INTERMEX y la manufactura

Jaime Creel se enfocó entonces en la formación de un grupo empresarial chihuahuense, conformado por los hermanos Ornelas y Elías, entre otros, que se le conoció como Grupo 7 y cuyo primer proyecto se llevó a cabo en el Parque Industrial El Saucito. De ahí en adelante, la promoción de inversión extranjera dio pie a la estructuración de INTERMEX, compañía que ha desplegado una gran cantidad de parques y naves industriales.

Con los desarrollos establecidos desde principios de los años 70 en Ciudad Juárez, INTERMEX se fue expandiendo hacia Guadalajara y León, en el occidente y el Bajío de México, así como en Reynosa en la frontera de Tamaulipas con Texas. A los servicios de shelter y de real estate, INTERMEX sumó el ramo logístico, con lo cual se convirtió en uno de los dos grandes grupos industriales de Chihuahua.

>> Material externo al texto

theorem CommandKept.readFifoAlgorithm {up : Upcalls} (hu : ∀ u, Within R (up u)) {i : Nat} {h : Handle} {s t : State}
    {b : Bool} (hq : h ∈ (s.ep i).queue) (hr : Machine.readFifo up i h s = .ok (b, t)) : R s t := by
  unfold Machine.readFifo at hr
  obtain ⟨wcnt, u, h1, hr⟩ := bind_ok_iff.mp hr
  have hu1 : SameRequests s u := by
    unfold Machine.readWordCount at h1
    rw [regRead_bind_run] at h1
    cases h1
    exact SameRequests.afterRead s _
  refine k.trans _ _ _ (k.readWordCount i _ _ _ h1) ?_
  simp only [regRead_bind_run, look_bind_run] at hr
  refine k.trans _ _ _ (k.read u (.esr i)) ?_
  have hv := SameRequests.trans _ _ _ hu1 (SameRequests.afterRead u (.esr i))
  rw [← hv.ep i] at hq
  generalize u.afterRead (.esr i) = v at hr hq ⊢
  generalize u.readValue (.esr i) = esr at hr
  unfold Machine.recordOverflow at hr
  rw [change_bind_run] at hr
  refine k.trans _ _ _ (k.mark v h fun r =>
    if decide ((v.req h).length - (v.req h).actual < receivedBytes wcnt esr) then .overflowError else r.status) ?_
  obtain ⟨_, y, h2, hr⟩ := bind_ok_iff.mp hr
  have hw := readWords_same _ _ _ _ _ _ _ _ _ h2
  refine k.trans _ _ _ (k.readWords _ _ _ _ _ _ _ _ _ h2) ?_
  refine k.advanceThen hu i h (min (receivedBytes wcnt esr) ((v.req h).length - (v.req h).actual))
    (fun s => s.lastOut i h (receivedBytes wcnt esr) esr) ?_ ?_ hr
  · rw [hw.ep, ep_setReq]
    exact hq
  · rw [hw.req, req_setReq_keeps Request.length, req_setReq_keeps Request.actual]
    · exact Nat.min_le_right _ _
    all_goals exact fun _ => rfl

theorem CommandKept.start {up : Upcalls} (hu : ∀ u, Within R (up u)) (i : Nat) : Within R (Machine.start up i) :=
    fun s b t hr => by
  unfold Machine.start at hr
  rw [look_bind_run] at hr
  cases hq : (s.ep i).queue with
  | nil =>
    rw [hq] at hr
    cases hr
    exact k.refl _
  | cons h rest =>
    rw [hq] at hr
    obtain ⟨_, u, h1, hr2⟩ := bind_ok_iff.mp hr
    obtain ⟨rfl, _⟩ := needRecord_ok h1
    obtain ⟨_, v, h2, hr3⟩ := bind_ok_iff.mp hr2
    obtain ⟨rfl, _⟩ := needCounts_ok h2
    clear hr hr2 h1 h2
    have hm : h ∈ (v.ep i).queue := by rw [hq]; simp
    rw [look_bind_run] at hr3
    cases hd : v.epDir i with
    | IN =>
      rw [hd] at hr3
      exact k.writeFifoAlgorithm hu hm hr3
    | OUT =>
      rw [hd] at hr3
      exact k.readFifoAlgorithm hu hm hr3

theorem CommandKept.tryStart {up : Upcalls} (hu : ∀ u, Within R (up u)) (i : Nat) : Within R (Machine.tryStart up i) := by
  refine Within.bind k.trans (k.look _) fun p => ?_
  refine Within.ite (fun _ => ?_) fun _ => k.pure _
  refine Within.bind k.trans (k.canStart i) fun c => ?_
  refine Within.ite (fun _ => ?_) fun _ => k.pure _
  exact Within.bind k.trans (k.start hu i) fun _ => k.pure _

theorem CommandKept.twoPacket {up : Upcalls} (hu : ∀ u, Within R (up u)) (i : Nat) (p : Bool) :
    Within R (Machine.twoPacket up i p) :=
  Within.ite (fun _ => Within.bind k.trans (k.tryStart hu i) fun _ => k.pure _) fun _ => k.pure _

theorem CommandKept.discardWords (i n : Nat) : Within R (Machine.discardWords i n) := by
  induction n with
  | zero => exact k.pure _
  | succ n ih => exact Within.bind k.trans (k.regRead _) fun _ => ih
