-- ==== Sys2Proof/Laws/Run.lean ====
section
/-! SUPPORT. What each shared operation does, in one equation, when the agents around the core do not interfere
(`State.Undisturbed`): its register accesses put together into the effect Safety.lean names. -/

namespace Sys2Proof.Machine

/-! ### The constraints of R8, as a proposition -/

theorem config_bounds {c : Config} (h : c.wf = true) :
    3 ≤ c.numEndpoints ∧ c.numEndpoints ≤ 16 ∧ c.epDir.length + 1 = c.numEndpoints ∧
    (c.fifoPkts = 1 ∨ c.fifoPkts = 2) ∧ c.ep0MpsFs ∈ [8#11, 16#11, 32#11, 64#11] ∧ c.ep0MpsHs = 64#11 ∧
    c.bulkMpsFs ∈ [8#11, 16#11, 32#11, 64#11] ∧ c.bulkMpsHs = 512#11 ∧ c.deviceStatus.toNat < 4 ∧
    c.memSize ≤ 2 ^ 32 ∧ (c.reqTable.map (·.1)).Nodup ∧ c.sieMapOk = true := by
  simp only [Config.wf, Bool.and_eq_true, decide_eq_true_eq] at h
  tauto

/-! ### Register accesses with no move between them -/

section quiet
variable {s : State}

theorem busTick_quiet (h : s.betweenMoves = []) : s.busTick = s := by
  unfold State.busTick
  rw [h]

theorem afterRead_quiet (h : s.betweenMoves = []) (r : Reg) :
    s.afterRead r = { s with sie := (Sie.read s.cfg s.sie r).2 } := by
  unfold State.afterRead
  rw [busTick_quiet h]

theorem readValue_quiet (h : s.betweenMoves = []) (r : Reg) : s.readValue r = (Sie.read s.cfg s.sie r).1 := by
  unfold State.readValue
  rw [busTick_quiet h]

theorem afterWrite_quiet (h : s.betweenMoves = []) (r : Reg) (v : Word) :
    s.afterWrite r v = { s with sie := Sie.write s.cfg s.sie r v } := by
  unfold State.afterWrite
  rw [busTick_quiet h]

/-- The registers whose reads have a side effect (R61). -/
def Reg.consumes : Reg → Bool
  | .fifo _ | .rxWcnt _ => true
  | .ssr | .eir | .eier | .esr _ | .ecr _ | .mps _ | .txBcnt _ => false

/-- A read of any other register changes nothing (R61). -/
theorem afterRead_pure (h : s.betweenMoves = []) {r : Reg} (hr : r.consumes = false) : s.afterRead r = s := by
  rw [afterRead_quiet h]
  cases r <;> first | rfl | cases hr

theorem regRead_quiet (h : s.betweenMoves = []) {r : Reg} (hr : r.consumes = false) :
    regRead r s = .ok ((Sie.read s.cfg s.sie r).1, s) := by
  rw [regRead_run, readValue_quiet h, afterRead_pure h hr]

theorem regWrite_quiet (h : s.betweenMoves = []) (r : Reg) (v : Word) :
    regWrite r v s = .ok ((), { s with sie := Sie.write s.cfg s.sie r v }) := by
  rw [regWrite_run, afterWrite_quiet h]

end quiet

La contribución de estos grupos a la generación de empleo en el estado de Chihuahua y a la consiguiente derrama de bienes y servicios es uno de los máximos logros para el bienestar de quienes aquí vivimos. Mal evaluada por muchos, la manufactura ligera global sostiene innumerables familias y permite disfrutar de una economía sólida.

Un creyente discreto

Jaime Creel fue un católico creyente toda su vida, comprometido con las cuestiones sociales. Admiraba la obra de la Granja Hogar de Niños, recordándola como la máxima obra social católica de su tiempo. Fundada en 1959 por un grupo de mujeres comprometidas, esta obra fue inspiración de Jaime Creel en muchas iniciativas personales posteriores. Fue discreto en la entrega de recursos económicos a un gran número de obras solidarias. Sostenía comedores populares en barrios periféricos, pero también abonaba a programas de becas de enseñanza superior y de calidad. Igualmente, cooperaba en la formación de líderes para la gestión social, lo mismo en Chihuahua que en Ciudad Juárez, así como en la construcción de templos y centros comunitarios. Murió en paz en medio de los suyos. Eligió la exhacienda de Agua Nueva, cercana a Ojo Laguna, Chihuahua para descansar eternamente.